#### [Work request]
Write down exactly the lines of the listing below, beginning with the one containing "let s : State" and closing with the final line.

#### [Information shown]
-- ==== Sys2Proof/Safety.lean ====
section
/-! DEFINITION. What every run keeps. There is no error outcome to avoid (spec/00_scope.md R14), so a safe run is one in which
the state stays one the spec can reach: memory in canonical form, and a halted core reporting what a halted core reports. -/

namespace Sys2Proof.Machine

/-- The invariant of every reachable state: memory is canonical (R53), and while `halted` holds the last result was
`(Halted, JAM_CYCLES)` (R245, R302). -/
def State.Inv (s : State) : Prop :=
  Memory.wf s.mem = true ∧ (s.halted = true → s.outcome = .halted ∧ s.cycles = Config.jamCycles)

/-- The states a session reaches: power-on with any draw over any host's bus with canonical storage, then steps and host actions (R13, R338,
R340). -/
inductive Reachable : State → Prop where
  | powerOn (draw : PowerOnDraw) (bus : BusMap) (devices : Nat) (mem : Memory) (canonical : Memory.wf mem = true) :
    Reachable (powerOn draw bus devices mem)
  | step {s t : State} (before : Reachable s) (stepped : Machine.step s = .next t) : Reachable t
  | host {s : State} (before : Reachable s) (act : HostAction) : Reachable (hostAct act s)

end Sys2Proof.Machine
end

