@[simp] theorem incDecEffect_fields (old new : Byte) (s : State) :
    (incDecEffect old new s).a = s.a ∧ (incDecEffect old new s).x = s.x ∧ (incDecEffect old new s).y = s.y ∧
    (incDecEffect old new s).sp = s.sp ∧ (incDecEffect old new s).pc = s.pc ∧
    (incDecEffect old new s).flags = s.flags.setNZ new ∧ (incDecEffect old new s).halted = s.halted ∧
    (incDecEffect old new s).irqLine = s.irqLine ∧ (incDecEffect old new s).nmiLine = s.nmiLine ∧
    (incDecEffect old new s).nmiPending = s.nmiPending ∧ (incDecEffect old new s).cycles = s.cycles ∧
    (incDecEffect old new s).outcome = s.outcome ∧ (incDecEffect old new s).mem = s.mem ∧
    (incDecEffect old new s).bus = s.bus ∧ (incDecEffect old new s).devices = s.devices := by
  exact ⟨rfl, rfl, rfl, rfl, rfl, rfl, rfl, rfl, rfl, rfl, rfl, rfl, rfl, rfl, rfl⟩

@[simp] theorem sloEffect_fields (old new : Byte) (s : State) :
    (sloEffect old new s).a = s.a ||| new ∧ (sloEffect old new s).x = s.x ∧ (sloEffect old new s).y = s.y ∧
    (sloEffect old new s).sp = s.sp ∧ (sloEffect old new s).pc = s.pc ∧
    (sloEffect old new s).flags = s.flags.setShift (outLeft old) (s.a ||| new) ∧
    (sloEffect old new s).halted = s.halted ∧ (sloEffect old new s).irqLine = s.irqLine ∧
    (sloEffect old new s).nmiLine = s.nmiLine ∧ (sloEffect old new s).nmiPending = s.nmiPending ∧
    (sloEffect old new s).cycles = s.cycles ∧ (sloEffect old new s).outcome = s.outcome ∧
    (sloEffect old new s).mem = s.mem ∧ (sloEffect old new s).bus = s.bus ∧ (sloEffect old new s).devices = s.devices := by
  exact ⟨rfl, rfl, rfl, rfl, rfl, rfl, rfl, rfl, rfl, rfl, rfl, rfl, rfl, rfl, rfl⟩

@[simp] theorem rlaEffect_fields (old new : Byte) (s : State) :
    (rlaEffect old new s).a = s.a &&& new ∧ (rlaEffect old new s).x = s.x ∧ (rlaEffect old new s).y = s.y ∧
    (rlaEffect old new s).sp = s.sp ∧ (rlaEffect old new s).pc = s.pc ∧
    (rlaEffect old new s).flags = s.flags.setShift (outLeft old) (s.a &&& new) ∧
    (rlaEffect old new s).halted = s.halted ∧ (rlaEffect old new s).irqLine = s.irqLine ∧
    (rlaEffect old new s).nmiLine = s.nmiLine ∧ (rlaEffect old new s).nmiPending = s.nmiPending ∧
    (rlaEffect old new s).cycles = s.cycles ∧ (rlaEffect old new s).outcome = s.outcome ∧
    (rlaEffect old new s).mem = s.mem ∧ (rlaEffect old new s).bus = s.bus ∧ (rlaEffect old new s).devices = s.devices := by
  exact ⟨rfl, rfl, rfl, rfl, rfl, rfl, rfl, rfl, rfl, rfl, rfl, rfl, rfl, rfl, rfl⟩

@[simp] theorem sreEffect_fields (old new : Byte) (s : State) :
    (sreEffect old new s).a = s.a ^^^ new ∧ (sreEffect old new s).x = s.x ∧ (sreEffect old new s).y = s.y ∧
    (sreEffect old new s).sp = s.sp ∧ (sreEffect old new s).pc = s.pc ∧
    (sreEffect old new s).flags = s.flags.setShift (outRight old) (s.a ^^^ new) ∧
    (sreEffect old new s).halted = s.halted ∧ (sreEffect old new s).irqLine = s.irqLine ∧
    (sreEffect old new s).nmiLine = s.nmiLine ∧ (sreEffect old new s).nmiPending = s.nmiPending ∧
    (sreEffect old new s).cycles = s.cycles ∧ (sreEffect old new s).outcome = s.outcome ∧
    (sreEffect old new s).mem = s.mem ∧ (sreEffect old new s).bus = s.bus ∧ (sreEffect old new s).devices = s.devices := by
  exact ⟨rfl, rfl, rfl, rfl, rfl, rfl, rfl, rfl, rfl, rfl, rfl, rfl, rfl, rfl, rfl⟩

@[simp] theorem rraEffect_fields (old new : Byte) (s : State) :
    (rraEffect old new s).a = (addWithCarry s.a new (outRight old)).sum ∧ (rraEffect old new s).x = s.x ∧
    (rraEffect old new s).y = s.y ∧ (rraEffect old new s).sp = s.sp ∧ (rraEffect old new s).pc = s.pc ∧
    (rraEffect old new s).flags = s.flags.setArith (addWithCarry s.a new (outRight old)) ∧
    (rraEffect old new s).halted = s.halted ∧ (rraEffect old new s).irqLine = s.irqLine ∧
    (rraEffect old new s).nmiLine = s.nmiLine ∧ (rraEffect old new s).nmiPending = s.nmiPending ∧
    (rraEffect old new s).cycles = s.cycles ∧ (rraEffect old new s).outcome = s.outcome ∧
    (rraEffect old new s).mem = s.mem ∧ (rraEffect old new s).bus = s.bus ∧ (rraEffect old new s).devices = s.devices := by
  exact ⟨rfl, rfl, rfl, rfl, rfl, rfl, rfl, rfl, rfl, rfl, rfl, rfl, rfl, rfl, rfl⟩

@[simp] theorem dcpEffect_fields (old new : Byte) (s : State) :
    (dcpEffect old new s).a = s.a ∧ (dcpEffect old new s).x = s.x ∧ (dcpEffect old new s).y = s.y ∧
    (dcpEffect old new s).sp = s.sp ∧ (dcpEffect old new s).pc = s.pc ∧
    (dcpEffect old new s).flags = s.flags.compare s.a new ∧ (dcpEffect old new s).halted = s.halted ∧
    (dcpEffect old new s).irqLine = s.irqLine ∧ (dcpEffect old new s).nmiLine = s.nmiLine ∧
    (dcpEffect old new s).nmiPending = s.nmiPending ∧ (dcpEffect old new s).cycles = s.cycles ∧
    (dcpEffect old new s).outcome = s.outcome ∧ (dcpEffect old new s).mem = s.mem ∧ (dcpEffect old new s).bus = s.bus ∧
    (dcpEffect old new s).devices = s.devices := by
  exact ⟨rfl, rfl, rfl, rfl, rfl, rfl, rfl, rfl, rfl, rfl, rfl, rfl, rfl, rfl, rfl⟩

@[simp] theorem iscEffect_fields (old new : Byte) (s : State) :
    (iscEffect old new s).a = (subWithBorrow s.a new s.flags.c).sum ∧ (iscEffect old new s).x = s.x ∧
    (iscEffect old new s).y = s.y ∧ (iscEffect old new s).sp = s.sp ∧ (iscEffect old new s).pc = s.pc ∧
    (iscEffect old new s).flags = s.flags.setArith (subWithBorrow s.a new s.flags.c) ∧
    (iscEffect old new s).halted = s.halted ∧ (iscEffect old new s).irqLine = s.irqLine ∧
    (iscEffect old new s).nmiLine = s.nmiLine ∧ (iscEffect old new s).nmiPending = s.nmiPending ∧
    (iscEffect old new s).cycles = s.cycles ∧ (iscEffect old new s).outcome = s.outcome ∧
    (iscEffect old new s).mem = s.mem ∧ (iscEffect old new s).bus = s.bus ∧ (iscEffect old new s).devices = s.devices := by
  exact ⟨rfl, rfl, rfl, rfl, rfl, rfl, rfl, rfl, rfl, rfl, rfl, rfl, rfl, rfl, rfl⟩

end Sys2Proof.Machine
end

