/-- Vector IL35 of spec/95_test_vectors.md (R256). -/
theorem test_arr_takes_c_and_v_from_bits_6_and_5 :
    gives (place [0x6B, 0xFF] 0x8000 { a := 0x80 } [])
      (fun t => t.pc == 0x8002 && t.status == 0x65 && t.a == 0x40 && t.cycles == 2) := by decide

/-- Vector IL39 of spec/95_test_vectors.md (R257). -/
theorem test_sbx_without_borrow_in :
    gives (place [0xCB, 0x10] 0x8000 { a := 0x0F, x := 0x0F, p := 0x25 } [])
      (fun t => t.pc == 0x8002 && t.status == 0xA4 && t.x == 0xFF && t.cycles == 2) := by decide

/-- Vector IL41 of spec/95_test_vectors.md (R258). -/
theorem test_usbc :
    gives (place [0xEB, 0x01] 0x8000 { a := 0x80, p := 0x25 } [])
      (fun t => t.pc == 0x8002 && t.status == 0x65 && t.a == 0x7F && t.cycles == 2) := by decide

/-- Vector IL42 of spec/95_test_vectors.md (R259). -/
theorem test_las :
    gives (place [0xBB, 0x00, 0x02] 0x8000 { s := 0xF0 } [(0x0200, 0x3C)])
      (fun t => t.pc == 0x8003 && t.status == 0x24 && t.a == 0x30 && t.x == 0x30 && t.sp == 0x30 && t.cycles == 4) := by decide

/-- Vector IL58 of spec/95_test_vectors.md (R262). -/
theorem test_sha_izy_crossing_moves_the_address :
    gives (place [0x93, 0x10] 0x8000 { a := 0xFF, x := 0x0F, y := 0x80 } [(0x0010, 0x80), (0x0011, 0x40)])
      (fun t => t.pc == 0x8002 && t.status == 0x24 && t.readMem 0x0100 == 0x01 && t.cycles == 6) := by decide

/-- Vector IL57 of spec/95_test_vectors.md (R263). -/
theorem test_shx_crossing_moves_the_address :
    gives (place [0x9E, 0xFF, 0x12] 0x8000 { x := 0x01, y := 0x01 } [])
      (fun t => t.pc == 0x8003 && t.status == 0x24 && t.readMem 0x0100 == 0x01 && t.cycles == 5) := by decide

/-- Vector IL54 of spec/95_test_vectors.md (R264). -/
theorem test_shy_crossing :
    gives (place [0x9C, 0x80, 0x0F] 0x8000 { x := 0x80, y := 0x30 } [])
      (fun t => t.pc == 0x8003 && t.status == 0x24 && t.readMem 0x1000 == 0x10 && t.cycles == 5) := by decide

/-- Vector IL56 of spec/95_test_vectors.md (R265). -/
theorem test_tas_sets_s_then_stores :
    gives (place [0x9B, 0x00, 0x02] 0x8000 { a := 0xF3, x := 0x3F, y := 0x02 } [])
      (fun t => t.pc == 0x8003 && t.status == 0x24 && t.sp == 0x33 && t.readMem 0x0202 == 0x03 && t.cycles == 5) := by decide

/-- Vector IL8 (R245), but for the open constant `JAM_CYCLES`. -/
theorem test_jam_halts :
    gives (place [0x02] 0x8000 {} []) (fun t => t.halted && t.pc == 0x8001 && t.outcome == .halted && t.sp == 0xFD) := by decide

/-- Vectors IL44, IL45, IL46 (R260): the constants they name are put in by hand. -/
theorem test_ane_for_three_constants :
    aneValue 0xFF 0xFF (place [] 0x8000 { x := 0xFF } []) = 0xFF ∧ aneValue 0xEE 0xFF (place [] 0x8000 { x := 0xFF } []) = 0xEE ∧
    aneValue 0x00 0x0F (place [] 0x8000 { a := 0x81, x := 0x3C } []) = 0x00 := by decide

/-- Vectors IL47, IL48, IL49 (R261): the constants they name are put in by hand. -/
theorem test_lxa_for_three_constants :
    lxaValue 0xFF 0x5A (place [] 0x8000 {} []) = 0x5A ∧ lxaValue 0xEE 0x5A (place [] 0x8000 {} []) = 0x4A ∧
    lxaValue 0x00 0xFF (place [] 0x8000 { a := 0x80 } []) = 0x80 := by decide

/-- R201 with a push over the last operand byte: the high byte of the target is the byte pushed there (return address 0x01FD). -/
theorem test_jsr_reads_its_high_byte_after_the_pushes :
    gives (place [0x20, 0x34, 0x12] 0x01FB { s := 0xFD } []) (fun t => t.pc == 0x0134 && t.readMem 0x01FD == 0x01) := by decide

/-! ### The bus (R50, R51, R53, decision D6) -/

theorem test_store_to_rom_is_lost :
    gives (onExampleBus [0x8D, 0x10, 0x90] { a := 0x5A } [(0x9010, 0x11)])
      (fun t => t.readMem 0x9010 == 0x11 && t.pc == 0x8003 && t.cycles == 4) := by decide

theorem test_store_is_seen_at_its_mirrors :
    gives (onExampleBus [0x8D, 0x10, 0x08] { a := 0x5A } [])
      (fun t => t.readMem 0x0010 == 0x5A && t.readMem 0x0810 == 0x5A && t.readMem 0x1810 == 0x5A && t.readMem 0x0011 == 0x00) := by
  decide

theorem test_load_where_nothing_answers :
    gives (onExampleBus [0xAD, 0x00, 0x50] {} [(0x5000, 0x99)]) (fun t => t.a == 0x40 && t.status == 0x24) := by decide

/-- A load from a unit of the host's takes whatever the unit answers. -/
theorem test_load_from_the_hosts_unit :
    (after (onExampleBus [0xAD, 0x02, 0x20] {} [])).a = Config.deviceRead 0 0x2002 := rfl

/-- A store to a unit of the host's changes the unit, not the storage. -/
theorem test_store_to_the_hosts_unit :
    let s := onExampleBus [0x8D, 0x06, 0x20] { a := 0x5A } []
    (after s).devices = Config.deviceWrite 0 0x2006 0x5A ∧ (after s).mem = s.mem := ⟨rfl, rfl⟩

theorem test_fetch_word_in_rom :
    gives (({ State.reset with pc := 0x8000, bus := exampleBus } : State).withFetchWord 16 0x5AA9)
      (fun t => t.a == 0x5A && t.pc == 0x8002) := by decide

/-! ### Interrupts, Reset, host -/

/-- Vector IN1, step 1 (R303, R306, R320). -/
theorem test_nmi_frame :
    gives ((common 0xEA 0xA1).setNmiLine true) (fun t => t.outcome == .nmi && t.pc == 0xA000 && t.sp == 0xFA && t.status == 0xA5 &&
      t.readMem 0x01FD == 0x80 && t.readMem 0x01FC == 0x00 && t.readMem 0x01FB == 0xA1 && t.cycles == 7 && !t.nmiPending) := by
  decide

/-- Vector IN2 (R305). -/
theorem test_irq_masked : gives ((common 0xEA 0x24).setIrqLine true) (fun t => t.outcome == .executed && t.pc == 0x8001) := by decide

/-- Vector IN4, step 1 (R305): NMI before IRQ. -/
theorem test_nmi_before_irq :
    gives (((common 0xEA 0x20).setNmiLine true).setIrqLine true) (fun t => t.outcome == .nmi && t.irqLine) := by decide

/-- Vector IN6 (R33, R320): the stored Break flag is not what an IRQ pushes. -/
theorem test_irq_pushes_break_clear :
    gives ((common 0xEA 0x30).setIrqLine true) (fun t => t.outcome == .irq && t.pc == 0x9000 && t.readMem 0x01FB == 0x20 &&
      t.status == 0x34) := by decide

/-- Vector IN5 (R303): two rising edges before a boundary are one pending NMI; a level held high makes none. -/
theorem test_nmi_edges :
    let s := (((common 0xEA 0x20).setNmiLine true).setNmiLine false).setNmiLine true
    s.nmiPending = true ∧ ((after s).setNmiLine true).nmiPending = false := by decide

/-- Vector IN7 (R310). -/
theorem test_reset :
    let s := { common 0xEA 0xC3 with a := 0x01, x := 0x02, y := 0x03, sp := 0x01, pc := 0x4321 }
    let t := hostAct .reset (s.setNmiLine true)
    t.sp = 0xFE ∧ t.status = 0xE7 ∧ t.pc = 0x8000 ∧ t.a = 0x01 ∧ t.nmiPending = false ∧ t.nmiLine = true ∧ t.mem = s.mem ∧
    t.cycles = 7 ∧ t.outcome = .reset := by decide

/-- Vector IN8, step 2 (R302): a halted core takes no interrupt. -/
theorem test_halted_takes_no_interrupt :
    gives ((({ common 0x02 0x20 with halted := true } : State).setNmiLine true).setIrqLine true)
      (fun t => t.outcome == .halted && t.pc == 0x8000 && t.sp == 0xFD && t.nmiPending) := by decide

/-- Vectors HA1 to HA4 (R26, R27). -/
theorem test_status_round_trip :
    (State.reset.setStatus 0x00).status = 0x20 ∧ (State.reset.setStatus 0xFF).status = 0xFF ∧
    (State.reset.setStatus 0xDF).status = 0xFF ∧ (State.reset.setStatus 0x10).status = 0x30 := by decide

/-- `State.reset` is power-on with the draw of log entry 1. -/
theorem test_reset_is_power_on :
    State.reset = powerOn { a := 0, x := 0, y := 0, sp := 0, pc := 0, flags := Flags.ofByte 0x00 } [] 0 [] := by decide

/-- R363 for INC zero page: fetch, operand, read, write back, write. -/
theorem test_bus_inc_zp :
    stepBusActivity (place [0xE6, 0x10] 0x8000 {} [(0x10, 0x7F)]) =
      [.read 0x8000 false, .read 0x8001 false, .read 0x0010 false, .write 0x0010 0x7F true, .write 0x0010 0x80 false] := by decide

/-- R366: Reset makes seven reads and no write. -/
theorem test_bus_reset :
    (resetBusActivity State.reset).length = 7 ∧ replay (resetBusActivity State.reset) State.reset = State.reset := by decide

/-! ### Witnesses: states and operands that meet the hypotheses of the statements -/

/-- The stack page is RAM in plain memory and in the example of a host's map, and not where the whole page is the host's unit. -/
theorem witness_StackIsRam :
    StackIsRam [] ∧ StackIsRam exampleBus ∧
    ¬ StackIsRam [{ first := 0x0100, last := 0x01FF, reads := .device, writes := .device }] :=
  ⟨fun _ => ⟨rfl, rfl⟩, by unfold StackIsRam; decide, fun h => absurd (h 0).1 (by decide)⟩

theorem witness_EncodeOfDecodeIsTheBytes : decode [0xA9, 0x10, 0xFF] = .instr (.ldaImm 0x10) [0xFF] := by decide

theorem witness_DecoderRefusesOnlyTruncatedBytes :
    operandBytes 0xEA ≤ ([] : List Byte).length ∧ operandBytes 0xA9 ≤ [0x10].length ∧ operandBytes 0xAD ≤ [0x34, 0x12].length ∧
    ([] : List Byte).length < operandBytes 0xA9 ∧ [0x34].length < operandBytes 0xAD := by decide

theorem witness_PagePenaltyExactlyForIndexedReads :
    (Instr.ldaAbx 0).entry.pagePenalty = true ∧ (Instr.ldaAby 0).entry.pagePenalty = true ∧
    (Instr.ldaIzy 0).entry.pagePenalty = true ∧ (Instr.staAbx 0).entry.pagePenalty = false := by decide

/-- Both reasons for no IRQ: the line is not asserted; it is asserted and masked. -/
theorem witness_StepRunsTheDecodedInstruction :
    let s := place [0xA9, 0x10] 0x8000 {} []
    let masked := s.setIrqLine true
    (s.halted = false ∧ s.nmiPending = false ∧ s.irqLine = false ∧
      decode [s.readMem s.pc, s.readMem (s.pc + 1), s.readMem (s.pc + 2)] = .instr (.ldaImm 0x10) [0x00]) ∧
    (masked.halted = false ∧ masked.nmiPending = false ∧ masked.irqLine = true ∧ masked.flags.i = true ∧
      decode [masked.readMem masked.pc, masked.readMem (masked.pc + 1), masked.readMem (masked.pc + 2)] =
        .instr (.ldaImm 0x10) [0x00]) := by decide

/-- The penalty at its boundary (low byte plus index 255 and 256), the three branch terms, and a JAM, which has no base. -/
theorem witness_CycleCountFollowsTheTable :
    let s := place [] 0x80F0 { x := 0x0F } []
    (Instr.ldaAbx 0x12F0).entry.baseCycles = some 4 ∧ crossedOf (.ldaAbx 0x12F0) s = false ∧
    crossedOf (.ldaAbx 0x12F1) s = true ∧
    (Instr.bne 0x00).entry.baseCycles = some 2 ∧ branchCondition (Instr.bne 0x00).entry.op s.flags = true ∧
    branchCondition (Instr.beq 0x00).entry.op s.flags = false ∧
    hiByte (branchTarget 0x0D s) = hiByte (s.pc + 2) ∧ hiByte (branchTarget 0x0E s) ≠ hiByte (s.pc + 2) ∧
    Instr.jam02.entry.baseCycles = none := by decide

theorem witness_HaltedStepDoesNothing :
    ∃ s : State, s.halted = true ∧ s.Inv :=
  ⟨{ State.reset with halted := true, outcome := .halted, cycles := Config.jamCycles }, rfl, rfl, fun _ => ⟨rfl, rfl⟩⟩

theorem witness_InterruptsAreServicedAtTheBoundary :
    let nmi := (State.reset.setNmiLine true)
    let irq := (State.reset.setIrqLine true).setStatus 0x20
    (nmi.halted = false ∧ nmi.nmiPending = true) ∧
    (irq.halted = false ∧ irq.nmiPending = false ∧ irq.irqLine = true ∧ irq.flags.i = false) := by decide

/-- The conditions of `TrapTaken`: in plain memory and in the example of a host's map the vectors lie outside the frame, and so do the bytes
next to it and a byte of RAM whose mirrors are no part of it; a mirror of a frame byte does not. -/
theorem witness_TrapTaken :
    let s := place [] 0x8000 {} []
    let t := onExampleBus [] {} []
    (s.bus = [] ∧ outsideFrame s 0xFFFA ∧ outsideFrame s 0xFFFB ∧ outsideFrame s 0xFFFE ∧ outsideFrame s 0xFFFF ∧
      outsideFrame s 0x01FE ∧ outsideFrame s 0x01FA ∧ ¬ outsideFrame s 0x01FB) ∧
    (outsideFrame t 0xFFFE ∧ outsideFrame t 0xFFFF ∧ outsideFrame t 0x09FE ∧ ¬ outsideFrame t 0x09FD) := by
  unfold outsideFrame
  decide

theorem witness_NmiSequenceMasksIrq :
    let s := ((common 0xEA 0x20).setNmiLine true).setIrqLine true
    s.halted = false ∧ s.nmiPending = true ∧ step s = .next (after s) ∧ (after s).irqLine = true := ⟨rfl, rfl, rfl, rfl⟩

theorem witness_InterruptFlagActsAtTheNextBoundary :
    let s := State.reset.setIrqLine true
    s.halted = false ∧ s.nmiPending = false ∧ s.irqLine = true := by decide

/-- A BRK, an NMI and an IRQ to return from. -/
theorem witness_RtiUndoesATrapEntry :
    let nmi := (common 0xEA 0x20).setNmiLine true
    let irq := (common 0xEA 0x20).setIrqLine true
    (StackIsRam (common 0x00 0x20).bus ∧ ∃ t, exec .brk (common 0x00 0x20) = .next t) ∧
    (StackIsRam nmi.bus ∧ boundary nmi = .nmi ∧ step nmi = .next (after nmi)) ∧
    (StackIsRam irq.bus ∧ boundary irq = .irq ∧ step irq = .next (after irq)) :=
  ⟨⟨witness_StackIsRam.1, _, rfl⟩, ⟨witness_StackIsRam.1, rfl, rfl⟩, ⟨witness_StackIsRam.1, rfl, rfl⟩⟩

theorem witness_PowerOnState : (State.reset.bus = []) ∧ (exampleBus ≠ []) := by decide

/-- The last clauses of the line statement: the line already high; a rising edge from low. -/
theorem witness_InterruptLinesEdgeAndLevel :
    (State.reset.setNmiLine true).nmiLine = true ∧ State.reset.nmiLine = false := by decide

theorem witness_OnlyResetLeavesTheHaltedState :
    let s : State := { State.reset with halted := true }
    let events : List Event := [.step, .host (.setNmi true), .host (.setIrq true), .step]
    s.halted = true ∧ Event.host .reset ∉ events ∧
    ∀ e ∈ events, e = .step ∨ (∃ l, e = .host (.setNmi l)) ∨ ∃ l, e = .host (.setIrq l) := by
  refine ⟨rfl, by decide, ?_⟩
  intro e he
  simp only [List.mem_cons, List.not_mem_nil, or_false] at he
  rcases he with rfl | rfl | rfl | rfl
  · exact .inl rfl
  · exact .inr (.inl ⟨true, rfl⟩)
  · exact .inr (.inr ⟨true, rfl⟩)
  · exact .inl rfl

/-- An operation outside each flag's set. -/
theorem witness_FlagsOutsideTheDeclaredSetAreKept :
    writesN .STA = false ∧ writesV .LDA = false ∧ writesD .CLI = false ∧ writesI .SED = false ∧ writesZ .CLC = false ∧
    writesC .INC = false := by decide

theorem witness_BreakFlagIsTheHostsAlone :
    step State.reset = .next (after State.reset) ∧ ∀ p, HostAction.reset ≠ .writeStatus p := ⟨rfl, by decide⟩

#### [Answer section]
    let s : State := { State.reset with halted := true }
    let events : List Event := [.step, .host (.setNmi true), .host (.setIrq true), .step]
    s.halted = true ∧ Event.host .reset ∉ events ∧
    ∀ e ∈ events, e = .step ∨ (∃ l, e = .host (.setNmi l)) ∨ ∃ l, e = .host (.setIrq l) := by
  refine ⟨rfl, by decide, ?_⟩
  intro e he
  simp only [List.mem_cons, List.not_mem_nil, or_false] at he
  rcases he with rfl | rfl | rfl | rfl
  · exact .inl rfl
  · exact .inr (.inl ⟨true, rfl⟩)
  · exact .inr (.inr ⟨true, rfl⟩)
  · exact .inl rfl

/-- An operation outside each flag's set. -/
theorem witness_FlagsOutsideTheDeclaredSetAreKept :
    writesN .STA = false ∧ writesV .LDA = false ∧ writesD .CLI = false ∧ writesI .SED = false ∧ writesZ .CLC = false ∧
    writesC .INC = false := by decide

theorem witness_BreakFlagIsTheHostsAlone :
    step State.reset = .next (after State.reset) ∧ ∀ p, HostAction.reset ≠ .writeStatus p := ⟨rfl, by decide⟩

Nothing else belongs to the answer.